Меня всегда интересовали детали. Уже в пятом классе средней школы, когда мы начали изучать историю Древнего мира, я вдруг понял, что меня интересуют больше всего не пирамиды, не грандиозные храмы, не завоевательные походы фараонов, а быт древних египтян – чем питались, что носили, в каких домах жили, как ловили рыбу в Ниле, как готовили пойманных на охоте уток, на каком масле жарили яичницу из крокодильих яиц и о чем думали, когда ложились спать. О чем разговаривали перед тем, как закрыть глаза. Жаловались ли на жару, на маленькую зарплату, на отсутствие бесплатных обедов на строительстве гробниц в Долине Царей и на мозоли, натертые новыми сандалиями. О чем думал фараон перед тем, как заснуть, – о том, что жрецы плетут интриги, что царица рожает каждый год девочек, или о том, что завтра вставать ни свет ни заря и идти в поход против гиксосов или хеттов.
О чем думал, засыпая, средневековый монах – переписчик, к примеру «Географии» Страбона. О чем он размышлял, прикрыв покрасневшие от напряжения за день глаза – о дальних странах, которые он никогда не видел, или о людях с песьими головами или совсем без головы с глазами на груди, которых он сам же и выдумал из головы, или об Индии, которая в те времена была восточным краем ойкумены, или о крае земли, на котором стоит преогромная гора, с вершины которой можно дотянуться до низко висящих звезд или ухватить за хвост небольшую комету, или о том, что бобы и чечевица стоят поперек горла, что хочется съесть целиком зажаренного каплуна, а потом замаливать этот грех, что пропущен мягкий знак в слове песьеглавцы, что нужно его как-то втиснуть, но как… что яйца и сыр нужно ждать до субботы, что монашки соседнего монастыря…

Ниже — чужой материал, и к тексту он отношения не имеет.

-- ==== Sys2Proof/Laws/State.lean ====
section
/-! SUPPORT. Every field of State after every named update (one lemma per field and update), so that no later proof
unfolds a record update. `storeReg` and `memWrite` on the five register fields follow, register by register. -/

namespace Sys2Proof.Machine

/-! ### afterRead -/

@[simp] theorem afterRead_st (r : Reg) (s : State) : (afterRead r s).st = s.st := rfl
@[simp] theorem afterRead_cmd (r : Reg) (s : State) : (afterRead r s).cmd = s.cmd := rfl
@[simp] theorem afterRead_arg (r : Reg) (s : State) : (afterRead r s).arg = s.arg := rfl
@[simp] theorem afterRead_opDiv (r : Reg) (s : State) : (afterRead r s).opDiv = s.opDiv := rfl
@[simp] theorem afterRead_opPodf (r : Reg) (s : State) : (afterRead r s).opPodf = s.opPodf := rfl
@[simp] theorem afterRead_opUv (r : Reg) (s : State) : (afterRead r s).opUv = s.opUv := rfl
@[simp] theorem afterRead_rdDiv (r : Reg) (s : State) : (afterRead r s).rdDiv = s.rdDiv := rfl
@[simp] theorem afterRead_rdPodf (r : Reg) (s : State) : (afterRead r s).rdPodf = s.rdPodf := rfl
@[simp] theorem afterRead_curHz (r : Reg) (s : State) : (afterRead r s).curHz = s.curHz := rfl
@[simp] theorem afterRead_inc (r : Reg) (s : State) : (afterRead r s).inc = s.inc := rfl
@[simp] theorem afterRead_vphase (r : Reg) (s : State) : (afterRead r s).vphase = s.vphase := rfl
@[simp] theorem afterRead_vUv (r : Reg) (s : State) : (afterRead r s).vUv = s.vUv := rfl
@[simp] theorem afterRead_vCore (r : Reg) (s : State) : (afterRead r s).vCore = s.vCore := rfl
@[simp] theorem afterRead_vOld (r : Reg) (s : State) : (afterRead r s).vOld = s.vOld := rfl
@[simp] theorem afterRead_vSoc (r : Reg) (s : State) : (afterRead r s).vSoc = s.vSoc := rfl
@[simp] theorem afterRead_tmp (r : Reg) (s : State) : (afterRead r s).tmp = s.tmp := rfl
@[simp] theorem afterRead_dly (r : Reg) (s : State) : (afterRead r s).dly = s.dly := rfl
@[simp] theorem afterRead_polls (r : Reg) (s : State) : (afterRead r s).polls = s.polls := rfl
@[simp] theorem afterRead_status (r : Reg) (s : State) : (afterRead r s).status = s.status := rfl
@[simp] theorem afterRead_rdata (r : Reg) (s : State) : (afterRead r s).rdata = s.rdata := rfl
@[simp] theorem afterRead_family (r : Reg) (s : State) : (afterRead r s).family = s.family := rfl
@[simp] theorem afterRead_pll (r : Reg) (s : State) : (afterRead r s).pll = s.pll := rfl
@[simp] theorem afterRead_pllLock (r : Reg) (s : State) : (afterRead r s).pllLock = s.pllLock := rfl
@[simp] theorem afterRead_cdiv (r : Reg) (s : State) : (afterRead r s).cdiv = s.cdiv := rfl
@[simp] theorem afterRead_vtarg (r : Reg) (s : State) : (afterRead r s).vtarg = s.vtarg := rfl
@[simp] theorem afterRead_railSettled (r : Reg) (s : State) : (afterRead r s).railSettled = s.railSettled := rfl
@[simp] theorem afterRead_bus (r : Reg) (s : State) : (afterRead r s).bus = s.bus ++ [.rd (addrOf s.cfg r) (busValue r s)] := rfl
@[simp] theorem afterRead_rsp (r : Reg) (s : State) : (afterRead r s).rsp = s.rsp := rfl
@[simp] theorem afterRead_diag (r : Reg) (s : State) : (afterRead r s).diag = s.diag := rfl
@[simp] theorem afterRead_rspOut (r : Reg) (s : State) : (afterRead r s).rspOut = s.rspOut := rfl
@[simp] theorem afterRead_port (r : Reg) (s : State) : (afterRead r s).port = s.port := rfl
@[simp] theorem afterRead_md (r : Reg) (s : State) : (afterRead r s).md = s.md := rfl
@[simp] theorem afterRead_mphase (r : Reg) (s : State) : (afterRead r s).mphase = s.mphase := rfl
@[simp] theorem afterRead_mopResult (r : Reg) (s : State) : (afterRead r s).mopResult = s.mopResult := rfl
@[simp] theorem afterRead_freeCtr (r : Reg) (s : State) : (afterRead r s).freeCtr = s.freeCtr := rfl
@[simp] theorem afterRead_sched (r : Reg) (s : State) : (afterRead r s).sched = s.sched := rfl
@[simp] theorem afterRead_cfg (r : Reg) (s : State) : (afterRead r s).cfg = s.cfg := rfl

/-! ### readToTmp -/

@[simp] theorem readToTmp_st (r : Reg) (s : State) : (readToTmp r s).st = s.st := rfl
@[simp] theorem readToTmp_cmd (r : Reg) (s : State) : (readToTmp r s).cmd = s.cmd := rfl
@[simp] theorem readToTmp_arg (r : Reg) (s : State) : (readToTmp r s).arg = s.arg := rfl
@[simp] theorem readToTmp_opDiv (r : Reg) (s : State) : (readToTmp r s).opDiv = s.opDiv := rfl
@[simp] theorem readToTmp_opPodf (r : Reg) (s : State) : (readToTmp r s).opPodf = s.opPodf := rfl
@[simp] theorem readToTmp_opUv (r : Reg) (s : State) : (readToTmp r s).opUv = s.opUv := rfl
@[simp] theorem readToTmp_rdDiv (r : Reg) (s : State) : (readToTmp r s).rdDiv = s.rdDiv := rfl
@[simp] theorem readToTmp_rdPodf (r : Reg) (s : State) : (readToTmp r s).rdPodf = s.rdPodf := rfl
@[simp] theorem readToTmp_curHz (r : Reg) (s : State) : (readToTmp r s).curHz = s.curHz := rfl
@[simp] theorem readToTmp_inc (r : Reg) (s : State) : (readToTmp r s).inc = s.inc := rfl
@[simp] theorem readToTmp_vphase (r : Reg) (s : State) : (readToTmp r s).vphase = s.vphase := rfl
@[simp] theorem readToTmp_vUv (r : Reg) (s : State) : (readToTmp r s).vUv = s.vUv := rfl
@[simp] theorem readToTmp_vCore (r : Reg) (s : State) : (readToTmp r s).vCore = s.vCore := rfl
@[simp] theorem readToTmp_vOld (r : Reg) (s : State) : (readToTmp r s).vOld = s.vOld := rfl
@[simp] theorem readToTmp_vSoc (r : Reg) (s : State) : (readToTmp r s).vSoc = s.vSoc := rfl
@[simp] theorem readToTmp_tmp (r : Reg) (s : State) : (readToTmp r s).tmp = busValue r s := rfl
@[simp] theorem readToTmp_dly (r : Reg) (s : State) : (readToTmp r s).dly = s.dly := rfl
@[simp] theorem readToTmp_polls (r : Reg) (s : State) : (readToTmp r s).polls = s.polls := rfl
@[simp] theorem readToTmp_status (r : Reg) (s : State) : (readToTmp r s).status = s.status := rfl
@[simp] theorem readToTmp_rdata (r : Reg) (s : State) : (readToTmp r s).rdata = s.rdata := rfl
@[simp] theorem readToTmp_family (r : Reg) (s : State) : (readToTmp r s).family = s.family := rfl
@[simp] theorem readToTmp_pll (r : Reg) (s : State) : (readToTmp r s).pll = s.pll := rfl
@[simp] theorem readToTmp_pllLock (r : Reg) (s : State) : (readToTmp r s).pllLock = s.pllLock := rfl
@[simp] theorem readToTmp_cdiv (r : Reg) (s : State) : (readToTmp r s).cdiv = s.cdiv := rfl
@[simp] theorem readToTmp_vtarg (r : Reg) (s : State) : (readToTmp r s).vtarg = s.vtarg := rfl
@[simp] theorem readToTmp_railSettled (r : Reg) (s : State) : (readToTmp r s).railSettled = s.railSettled := rfl
@[simp] theorem readToTmp_bus (r : Reg) (s : State) : (readToTmp r s).bus = s.bus ++ [.rd (addrOf s.cfg r) (busValue r s)] := rfl
@[simp] theorem readToTmp_rsp (r : Reg) (s : State) : (readToTmp r s).rsp = s.rsp := rfl
@[simp] theorem readToTmp_diag (r : Reg) (s : State) : (readToTmp r s).diag = s.diag := rfl
@[simp] theorem readToTmp_rspOut (r : Reg) (s : State) : (readToTmp r s).rspOut = s.rspOut := rfl
@[simp] theorem readToTmp_port (r : Reg) (s : State) : (readToTmp r s).port = s.port := rfl
@[simp] theorem readToTmp_md (r : Reg) (s : State) : (readToTmp r s).md = s.md := rfl
@[simp] theorem readToTmp_mphase (r : Reg) (s : State) : (readToTmp r s).mphase = s.mphase := rfl
@[simp] theorem readToTmp_mopResult (r : Reg) (s : State) : (readToTmp r s).mopResult = s.mopResult := rfl
@[simp] theorem readToTmp_freeCtr (r : Reg) (s : State) : (readToTmp r s).freeCtr = s.freeCtr := rfl
@[simp] theorem readToTmp_sched (r : Reg) (s : State) : (readToTmp r s).sched = s.sched := rfl
@[simp] theorem readToTmp_cfg (r : Reg) (s : State) : (readToTmp r s).cfg = s.cfg := rfl

/-! ### storeReg -/

@[simp] theorem storeReg_st (r : Reg) (w : Word) (s : State) : (storeReg r w s).st = s.st := by cases r <;> rfl
@[simp] theorem storeReg_cmd (r : Reg) (w : Word) (s : State) : (storeReg r w s).cmd = s.cmd := by cases r <;> rfl
@[simp] theorem storeReg_arg (r : Reg) (w : Word) (s : State) : (storeReg r w s).arg = s.arg := by cases r <;> rfl
@[simp] theorem storeReg_opDiv (r : Reg) (w : Word) (s : State) : (storeReg r w s).opDiv = s.opDiv := by cases r <;> rfl
@[simp] theorem storeReg_opPodf (r : Reg) (w : Word) (s : State) : (storeReg r w s).opPodf = s.opPodf := by cases r <;> rfl
@[simp] theorem storeReg_opUv (r : Reg) (w : Word) (s : State) : (storeReg r w s).opUv = s.opUv := by cases r <;> rfl
@[simp] theorem storeReg_rdDiv (r : Reg) (w : Word) (s : State) : (storeReg r w s).rdDiv = s.rdDiv := by cases r <;> rfl
@[simp] theorem storeReg_rdPodf (r : Reg) (w : Word) (s : State) : (storeReg r w s).rdPodf = s.rdPodf := by cases r <;> rfl
@[simp] theorem storeReg_curHz (r : Reg) (w : Word) (s : State) : (storeReg r w s).curHz = s.curHz := by cases r <;> rfl
@[simp] theorem storeReg_inc (r : Reg) (w : Word) (s : State) : (storeReg r w s).inc = s.inc := by cases r <;> rfl
@[simp] theorem storeReg_vphase (r : Reg) (w : Word) (s : State) : (storeReg r w s).vphase = s.vphase := by cases r <;> rfl
@[simp] theorem storeReg_vUv (r : Reg) (w : Word) (s : State) : (storeReg r w s).vUv = s.vUv := by cases r <;> rfl
@[simp] theorem storeReg_vCore (r : Reg) (w : Word) (s : State) : (storeReg r w s).vCore = s.vCore := by cases r <;> rfl
@[simp] theorem storeReg_vOld (r : Reg) (w : Word) (s : State) : (storeReg r w s).vOld = s.vOld := by cases r <;> rfl
@[simp] theorem storeReg_vSoc (r : Reg) (w : Word) (s : State) : (storeReg r w s).vSoc = s.vSoc := by cases r <;> rfl
@[simp] theorem storeReg_tmp (r : Reg) (w : Word) (s : State) : (storeReg r w s).tmp = s.tmp := by cases r <;> rfl
@[simp] theorem storeReg_dly (r : Reg) (w : Word) (s : State) : (storeReg r w s).dly = s.dly := by cases r <;> rfl
@[simp] theorem storeReg_polls (r : Reg) (w : Word) (s : State) : (storeReg r w s).polls = s.polls := by cases r <;> rfl
@[simp] theorem storeReg_status (r : Reg) (w : Word) (s : State) : (storeReg r w s).status = s.status := by cases r <;> rfl
@[simp] theorem storeReg_rdata (r : Reg) (w : Word) (s : State) : (storeReg r w s).rdata = s.rdata := by cases r <;> rfl
@[simp] theorem storeReg_family (r : Reg) (w : Word) (s : State) : (storeReg r w s).family = s.family := by cases r <;> rfl
@[simp] theorem storeReg_bus (r : Reg) (w : Word) (s : State) : (storeReg r w s).bus = s.bus := by cases r <;> rfl
@[simp] theorem storeReg_rsp (r : Reg) (w : Word) (s : State) : (storeReg r w s).rsp = s.rsp := by cases r <;> rfl
@[simp] theorem storeReg_diag (r : Reg) (w : Word) (s : State) : (storeReg r w s).diag = s.diag := by cases r <;> rfl
@[simp] theorem storeReg_rspOut (r : Reg) (w : Word) (s : State) : (storeReg r w s).rspOut = s.rspOut := by cases r <;> rfl
@[simp] theorem storeReg_port (r : Reg) (w : Word) (s : State) : (storeReg r w s).port = s.port := by cases r <;> rfl
@[simp] theorem storeReg_md (r : Reg) (w : Word) (s : State) : (storeReg r w s).md = s.md := by cases r <;> rfl
@[simp] theorem storeReg_mphase (r : Reg) (w : Word) (s : State) : (storeReg r w s).mphase = s.mphase := by cases r <;> rfl
@[simp] theorem storeReg_mopResult (r : Reg) (w : Word) (s : State) : (storeReg r w s).mopResult = s.mopResult := by cases r <;> rfl
@[simp] theorem storeReg_freeCtr (r : Reg) (w : Word) (s : State) : (storeReg r w s).freeCtr = s.freeCtr := by cases r <;> rfl
@[simp] theorem storeReg_sched (r : Reg) (w : Word) (s : State) : (storeReg r w s).sched = s.sched := by cases r <;> rfl
@[simp] theorem storeReg_cfg (r : Reg) (w : Word) (s : State) : (storeReg r w s).cfg = s.cfg := by cases r <;> rfl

О чем думал, падая вечером от усталости на лавку, черносошный крестьянин, в деревню которого пришли царские писцы и давай описывать все подряд – и трех кур, и тощую корову, и курную избу, и коробья ржи, и коробья овса, и огород, на котором, кроме репы, капусты и гороха, ничего толком и не росло, потому что зима семь месяцев в году, и паханую землю, и непаханую, и покосы, и каждую копну сена, и пятерых детей, и кошку, и собаку… Ничего он долго не думал, а только успевала мелькнуть в его голове мысль о том, что хорошо бы улететь отсюда за тридевять земель в тридевятое царство… или дать денег подьячему, чтобы записал он земли не столько, сколько есть на самом деле, а…
О чем думали мои бабушка, дедушка и мама, ложась спать двадцать первого июня сорок первого года в Киеве. Маме было пять лет, и она который день подряд думала о кукле, которую ей обещал купить мой дедушка. О чем думала бабушка, работавшая медсестрой в больнице… Наверное, о том, что лето жаркое, о новых туфлях, на которые денег нет и неизвестно когда будут, о вечной игле для примуса, о том, как хорошо было бы переехать из полуподвальной комнаты, в которой они жили, на второй или даже на третий этаж… Точно знаю, о чем она не думала – о том, что через пять месяцев получит похоронку на мужа, погибшего где-то в районе Чернигова, о том, что следующие четыре года они с мамой проведут в эвакуации на Урале, о том, что одна из ее сестер вместе со всей своей семьей погибнет в Бабьем Яру, о том, что ровно в четыре утра Киев станут бомбить.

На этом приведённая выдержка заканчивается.